Fifth Column – Issue 17

Relax –  The Children Are The Future

Casual labour is among us and thriving in this wonderful drive for efficiency and flexibility and national duty savings in virtual money.

The impulse to take advantage of one another has served us well so far, so why not move it on apace and join in the retro-fashions in rehashing the past as a new idea, and introduce an industrial relations package that puts us in mind of the early twentieth century, with a mind set akin to Feudalism.

Even the cynical Hobbesian contracts are being waived as owners and their lackey managers exclaim, “Piecework in our time!”

At the heart of this progressive movement are the children, those sung about in many a pop anthem as representing our hopes and dreams for a brighter future wherein we will realise all that is good and progressive in us as a species.

Well, what does this entail when the one singular thing we all had as children, that impulse to ask “Why?” is atrophied.

I can only speculate that the children of power brokers, as they always have throughout a privileged history, continue to say, “When [will I take up my appointed place in the higher echelons of society]?” A significant part of what would be a dynamic in a hierarchical society such as in this country, is the seeming loss of the word ‘why’ from the proletarian classes and its replacement with the word ‘How’. The Greek Goddess of Victory’s slogan, ‘Just do it’, aiding the unquestioning acceptance of unacceptable industrious deference.

In the spirit of humanly inquisitive disciplines, the younger generations are being coerced into applying ‘how’ to the speed and so-called efficiency of what we too often see as a failing system of political and social organisation  called capitalism. 

A signal element in this seemingly evolutionary process is the attitude of some, however, in societies dictated to by oligarchic minorities but whose power is amplified by the slavish media and advertising slogans, but enough of the youth, the representatives of the future as possibility, whose approach is work to get money, however devalued, to pay for a lifestyle of ‘to the max’ social activities that often include getting insensibly drunk but sating all the visceral needs of the moment without any continuity of thought as to the state of the future, let alone the present.

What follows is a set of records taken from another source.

/-! ## Event queues (R184, R185, R727) -/

/-- A session listens to a queue, or no longer. One that listens already keeps its unsent backlog (DESIGN CHOICE, log 108). -/
def State.listen (s : State) (n q : Nat) (on : Bool) : State :=
  s.modSession n fun x => { x with listen := if on then (if (tget x.listen q).isSome then x.listen else tput x.listen q []) else tdel x.listen q }
/-- The MOORING_ENTERED entry that a later subscriber of queue 0 is sent first. -/
def State.mooringFirst (s : State) (n q mode : Nat) : State :=
  match s.hq.mooring with
  | some e => if q = 0 ∧ s.mooring = true ∧ ¬(mode = 2 ∧ (s.eventQ 0).entries.contains e = true) then s.sendTo n (.event n 0 e) else s
  | none => s
def State.subscribeMsg (s : State) (n tag q mode : Nat) : State :=
  s.helm n tag 0x20 1 (.subscribe n tag q mode) fun s =>
    let owner := (s.eventQ q).owner
    if 4 ≤ q ∨ 2 < mode then s.reply n tag 0x20 BAD_MESSAGE []
    else if mode = 2 ∧ s.holds n 2 = false then s.reply n tag 0x20 ROLE []
    else if mode = 2 ∧ owner.isSome = true ∧ owner ≠ some n then s.reply n tag 0x20 OWNED []
    else
      let s := if mode ≠ 2 ∧ owner = some n then s.releaseQueue q else s
      let s := if mode = 2 ∧ owner = none then s.setEventQ q { s.eventQ q with owner := some n, sent := 0 } else s
      let s := (s.listen n q (mode == 1)).reply n tag 0x20 OK [s.rd (R.HQ_EQ_NEXT_SEQ q)]
      if mode = 0 then s else s.mooringFirst n q mode
def execSubscribe (sess tag q mode : Nat) (s : State) : Res State := .next (s.subscribeMsg sess tag q mode)
/-- Sequences compared modulo 2 to the 32: `a` lies after `b`. -/
def seqAfter (a b : Nat) : Bool := let d := (a % 2 ^ 32 + 2 ^ 32 - b % 2 ^ 32) % 2 ^ 32; d != 0 && decide (d < 2 ^ 31)
/-- The sequence of the last entry delivered to the owner of a queue. -/
def State.delivered (s : State) (q : Nat) : Nat :=
  let e := s.eventQ q
  ((e.entries[e.sent]?).elim (s.rd (R.HQ_EQ_NEXT_SEQ q)) (·.seq) + 2 ^ 32 - 1) % 2 ^ 32
/-- Entries up to a sequence are released. -/
def State.ackEvents (s : State) (q seq : Nat) : State :=
  let e := s.eventQ q
  let left := e.entries.filter fun x => seqAfter x.seq seq
  let s := s.setEventQ q { e with entries := left, sent := e.sent - (e.entries.length - left.length) }
  if seqAfter seq (s.rd (R.HQ_EQ_ACKED_SEQ q)) then s.wr (R.HQ_EQ_ACKED_SEQ q) seq else s
def State.ackMsg (s : State) (n tag q seq : Nat) : State :=
  s.helm n tag 0x11 2 (.queueAck n tag q seq) fun s =>
    if 4 ≤ q then s.reply n tag 0x11 BAD_MESSAGE []
    else if (s.eventQ q).owner ≠ some n then s.reply n tag 0x11 OWNED []
    else if seqAfter seq (s.delivered q) then s.reply n tag 0x11 BAD_SEQUENCE []
    else (s.ackEvents q seq).reply n tag 0x11 OK []
def execQueueAck (sess tag q seq : Nat) (s : State) : Res State := .next (s.ackMsg sess tag q seq)
/-- The next entry goes out to the owner, or from a listener's backlog. -/
def State.sendEvent (s : State) (n q : Nat) : State :=
  let e := s.eventQ q
  if e.owner = some n then
    match e.entries[e.sent]? with
    | some x => (s.setEventQ q { e with sent := e.sent + 1 }).sendTo n (.event n q x)
    | none => s
  else match (s.session n).bind fun (x : Session) => tget x.listen q with
    | some (x :: t) => (s.modSession n fun y => { y with listen := tput y.listen q t }).sendTo n (.event n q x)
    | _ => s
def execEventSend (sess q : Nat) (s : State) : Res State := .next (s.sendEvent sess q)
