/-- The dwell's end with no blocking bit enters Glide; the engine PLLs' lock ends it; ENTER_BERTH by an engineer in a state
with no refusal begins Berth entry and CANCEL_BERTH ends it; its completion with no wake latched leaves the Bollard domain
alone; a lost or returning main input shows in PWR_SUPPLY_STATUS and the latches; both inputs lost means Berth, a depleted
BKP means Off; an enabled wake source latches, and a latch in Berth with a main input good begins a start; operating seconds
are kept at whole multiples of 60. -/
def Obligations.PowerStatesChange : Prop :=
  (∀ (s : State),
      s.underway = true →
      s.rd R.PWR_STATE_STATE = 1 →
      s.glideBits = 0 →
      Runs (.glideDwellExpiry) s fun t =>
      t.rd R.PWR_STATE_STATE = 2 ∧ t.on R.LOOP_STATUS_GLIDE_SCHEDULE = true ∧ t.rd R.PWR_GLIDE_ENTRIES = (s.rd R.PWR_GLIDE_ENTRIES + 1) % 2 ^ 32) ∧
  (∀ (s : State),
      s.powered = true →
      s.rd R.PWR_STATE_STATE = 4 →
      s.noWait = true →
      Runs (.pllLocked) s fun t =>
      t.rd R.PWR_STATE_STATE = 1 ∧ t.on R.LOOP_STATUS_GLIDE_SCHEDULE = false ∧ t.rd R.PWR_GLIDE_WAKES = (s.rd R.PWR_GLIDE_WAKES + 1) % 2 ^ 32) ∧
  (∀ (sess : Nat) (s : State),
      s.powered = true →
      s.isOpen sess = true →
      s.pwr.berthRun = false →
      s.berthCase sess = 1 →
      Runs (.enterBerth sess 0xA5) s fun t =>
      t.pwr.berthRun = true ∧ t.rd R.PWR_STATE_STATE = 5 ∧ t.rd R.PWR_STATE_BERTH_RESULT = 1) ∧
  (∀ (sess : Nat) (s : State),
      s.engineer sess = true →
      s.pwr.berthRun = true →
      Runs (.cancelBerth sess 0xA5) s fun t =>
      t.pwr.berthRun = false ∧ t.rd R.PWR_STATE_BERTH_RESULT = 8 ∧ t.rd R.PWR_STATE_STATE = if s.loopGlide then 2 else 1) ∧
  (∀ (s : State),
      s.powered = true →
      s.pwr.berthRun = true →
      s.est.ckptRun = none →
      s.rd R.PWR_WAKE_LATCH % 128 = 0 →
      Runs (.berthEntryComplete) s fun t =>
      t.boll.phase = Phase.berth ∧ t.boll.byLoss = false ∧ t.hq.sessions = [] ∧ t.rd R.PWR_BERTH_ENTRIES = (s.rd R.PWR_BERTH_ENTRIES + 1) % 2 ^ 32) ∧
  (∀ (s : State),
      s.powered = true →
      s.on R.PWR_SUPPLY_STATUS_A_GOOD = true →
      s.on R.PWR_SUPPLY_STATUS_B_GOOD = true →
      Runs (.mainInputLost false) s fun t =>
      t.on R.PWR_SUPPLY_STATUS_A_GOOD = false ∧ t.on R.PWR_SUPPLY_STATUS_A_LOST = true ∧ t.on R.PWR_SUPPLY_STATUS_B_GOOD = true ∧ t.on R.PWR_EVENT_STATUS_SUPPLY_LOST = true) ∧
  (∀ (s : State),
      s.boll.phase ≠ .off →
      s.on R.PWR_SUPPLY_STATUS_B_GOOD = false →
      Runs (.mainInputGood true) s fun t =>
      t.on R.PWR_SUPPLY_STATUS_B_GOOD = true ∧ t.rd R.PWR_WAKE_LATCH % 2 = 1) ∧
  (∀ (torn : Bool) (s : State),
      s.powered = true →
      s.mainGood = true →
      s.on R.PWR_SUPPLY_STATUS_BKP_GOOD = true →
      Runs (.bothMainsLost torn) s fun t =>
      t.boll.phase = Phase.berth ∧ t.boll.byLoss = true ∧ t.mainGood = false ∧ t.on R.PWR_SUPPLY_STATUS_ON_BKP = true ∧ t.out = s.out) ∧
  (∀ (torn : Bool) (s : State),
      s.boll.phase ≠ .off →
      Runs (.bkpDepleted torn) s fun t =>
      t.boll.phase = Phase.off ∧ t.rd R.SYS_STARTS = s.rd R.SYS_STARTS ∧ t.rd R.PWR_BERTH_ENTRIES = s.rd R.PWR_BERTH_ENTRIES ∧ t.out = s.out) ∧
  (∀ (n sec ms : Nat) (s : State),
      s.boll.phase ≠ .off →
      s.pwr.berthRun = false →
      n < 7 →
      (2 < n → s.mainGood = true) →
      (n = 0 ∨ n = 2 ∨ bit (s.rd R.PWR_WAKE_ENABLE) n = true) →
      Runs (.wakeSourceEvent n sec ms) s fun t =>
      t.on (R.PWR_WAKE_LATCH.bit n) = true) ∧
  (∀ (s : State),
      s.boll.phase = .berth →
      s.rd R.PWR_WAKE_LATCH % 128 ≠ 0 →
      s.mainGood = true →
      Runs (.berthWake) s fun t =>
      t.boll.phase = Phase.power ∧ t.boll.cause = (if s.boll.byLoss then 0x0101 else 0x010A) ∧ t.rd R.PWR_WAKE_CAUSE = s.rd R.PWR_WAKE_LATCH % 128) ∧
  (∀ (sec : Nat) (s : State),
      s.powered = true →
      sec % 60 = 0 →
      s.opSec < sec →
      sec < 2 ^ 32 →
      Runs (.opsecPersist sec) s fun t =>
      t.opSec = sec ∧ t.nv.boot.opSec = sec)

/-- A domain reset that may begin shows BUSY for its domain, and its end shows result 1 and counts it; PWR_DOMAIN_HOLD stores
its writable bits; an access that has waited 10 ms is flagged; 105 degrees mean REDUCED, 60 s of it LOOPS_ONLY but in
evacuation operation, and 60 s at or below 95 degrees one stage less; a tick counts while the rails come up, and the sync
output gives a pulse at every whole sync period. -/
def Obligations.DomainsAndStagesChange : Prop :=
  (∀ (sess d : Nat) (s : State),
      s.powered = true →
      s.engineer sess = true →
      s.isOpen sess = true →
      s.pwr.resetDom = none →
      s.motion = false →
      (d = 3 ∨ d = 4 ∨ d = 7 ∨ (8 ≤ d ∧ d < 14)) →
      Runs (.pwrDomainReset sess 0xA5 d) s fun t =>
      t.pwr.resetDom = some d ∧ t.on R.PWR_DOMAIN_RESET_STATUS_BUSY = true ∧ t.rd R.PWR_DOMAIN_RESET_STATUS_DOMAIN = d) ∧
  (∀ (d : Nat) (s : State),
      s.powered = true →
      s.pwr.resetDom = some d →
      d < 16 →
      s.noWait = true →
      s.rd (R.PWR_DOMAIN_STATUS_RESETS d) < 255 →
      Runs (.domainResetDone) s fun t =>
      t.pwr.resetDom = none ∧ t.on R.PWR_DOMAIN_RESET_STATUS_BUSY = false ∧ t.rd R.PWR_DOMAIN_RESET_STATUS_RESULT = 1) ∧
  (∀ (who mask : Nat) (s : State),
      s.powered = true →
      (8 ≤ who ∨ s.holds who 2 = true) →
      s.noWait = true →
      mask < 2 ^ 32 →
      Runs (.pwrDomainHoldWrite who mask) s fun t =>
      t.rd R.PWR_DOMAIN_HOLD &&& 0x3F9C = mask &&& 0x3F9C) ∧
  (∀ (sess : Nat) (x : Session) (v : Wait) (s : State),
      s.session sess = some x →
      x.wait = some v →
      v.timed = false →
      Runs (.hungAccessTimeout sess) s fun t =>
      t.on R.PWR_EVENT_STATUS_HUNG_ACCESS = true ∧ ((t.session sess).bind (·.wait)).map Wait.timed = some true) ∧
  (∀ (s : State),
      s.powered = true →
      s.rd R.PWR_THERMAL_STATUS_STAGE = 0 →
      Runs (.thermalReducedEntry) s fun t =>
      t.rd R.PWR_THERMAL_STATUS_STAGE = 1 ∧ t.rd R.PWR_REDUCED_COUNT = (s.rd R.PWR_REDUCED_COUNT + 1) % 2 ^ 32) ∧
  (∀ (s : State),
      s.powered = true →
      s.rd R.PWR_THERMAL_STATUS_STAGE = 1 →
      s.evac = false →
      Runs (.thermalDwellExpiry true) s fun t =>
      t.rd R.PWR_THERMAL_STATUS_STAGE = 2 ∧ t.on R.EST_STATUS_RUNNING = false ∧ t.on R.PLT_DISP_STATUS_RUNNING = false ∧ t.on R.PLT_PROT_STATUS_LAYER1_ONLY = true) ∧
  (∀ (s : State),
      s.powered = true →
      s.rd R.PWR_THERMAL_STATUS_STAGE = 1 →
      s.evac = true →
      Runs (.thermalDwellExpiry true) s fun t =>
      t.rd R.PWR_THERMAL_STATUS_STAGE = 1 ∧ t.on R.PWR_THERMAL_STATUS_EVAC_OVERRIDE = true) ∧
  (∀ (s : State),
      s.powered = true →
      (s.rd R.PWR_THERMAL_STATUS_STAGE = 1 ∨ s.rd R.PWR_THERMAL_STATUS_STAGE = 2) →
      Runs (.thermalDwellExpiry false) s fun t =>
      t.rd R.PWR_THERMAL_STATUS_STAGE = s.rd R.PWR_THERMAL_STATUS_STAGE - 1) ∧
  (∀ (ain : List (Nat × Word)) (mot : List MotorIn) (upsets : List (Nat × Bool × Nat × Word)) (s : State),
      s.boll.phase = .power →
      Runs (.tick ain mot upsets) s fun t =>
      t.tick = (s.tick + 1) % 2 ^ 64 ∧ t.boll = s.boll) ∧
  (∀ (ain : List (Nat × Word)) (mot : List MotorIn) (upsets : List (Nat × Bool × Nat × Word)) (s : State),
      s.powered = true →
      s.man.patch = none →
      s.on (R.LOOP_SYNC_OUT.bit 0) = true →
      (s.tick + 1) % 2 ^ 64 % max 1 s.syncPeriod = 0 →
      Runs (.tick ain mot upsets) s fun t =>
      t.sends s fun o => o == Out.frame .usb 1 0 [])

The approach resembles a ‘crash and burn’ orientation to life that takes no time to consider any wider implications of actions, ironically, in any social terms. The paradox is that they socialise until their underpants -sorry, boxer shorts or thongs – are on fire, yet couldn’t give a hoot about society and its demise. Yes, these high-living ragged-trousered philanthropists have a whale of a time, can even ‘communicate’ like the wind in facilitating their goal of wild immediacy of tactile, visceral satiation, but cannot, or will not, acknowledge just how such behaviours undermine the basis of dignity in industrial relations that many have sacrificed their  lives to establish..

The quantity of work these working-class socialites take up would make any self-respecting Protestant proud. However, in accepting the terms and conditions without question and without realising or caring that they devalue the very people with whom they socialise, and any children that will be expected to accept the said so-called, merely contingent reality to which their self-indulgence contributes.

In a sense, it is the labourer that’s casual; an attitude of powerless yet influential laissez-faire to politics that will condemn the children of the future to techno-based enslavement to Machiavellian machinations and wiles of an unimaginative ruling elite, who on evidence from history, hold a deep-rooted, generational mind set that wholly believes in Noblesse Oblige as social welfare.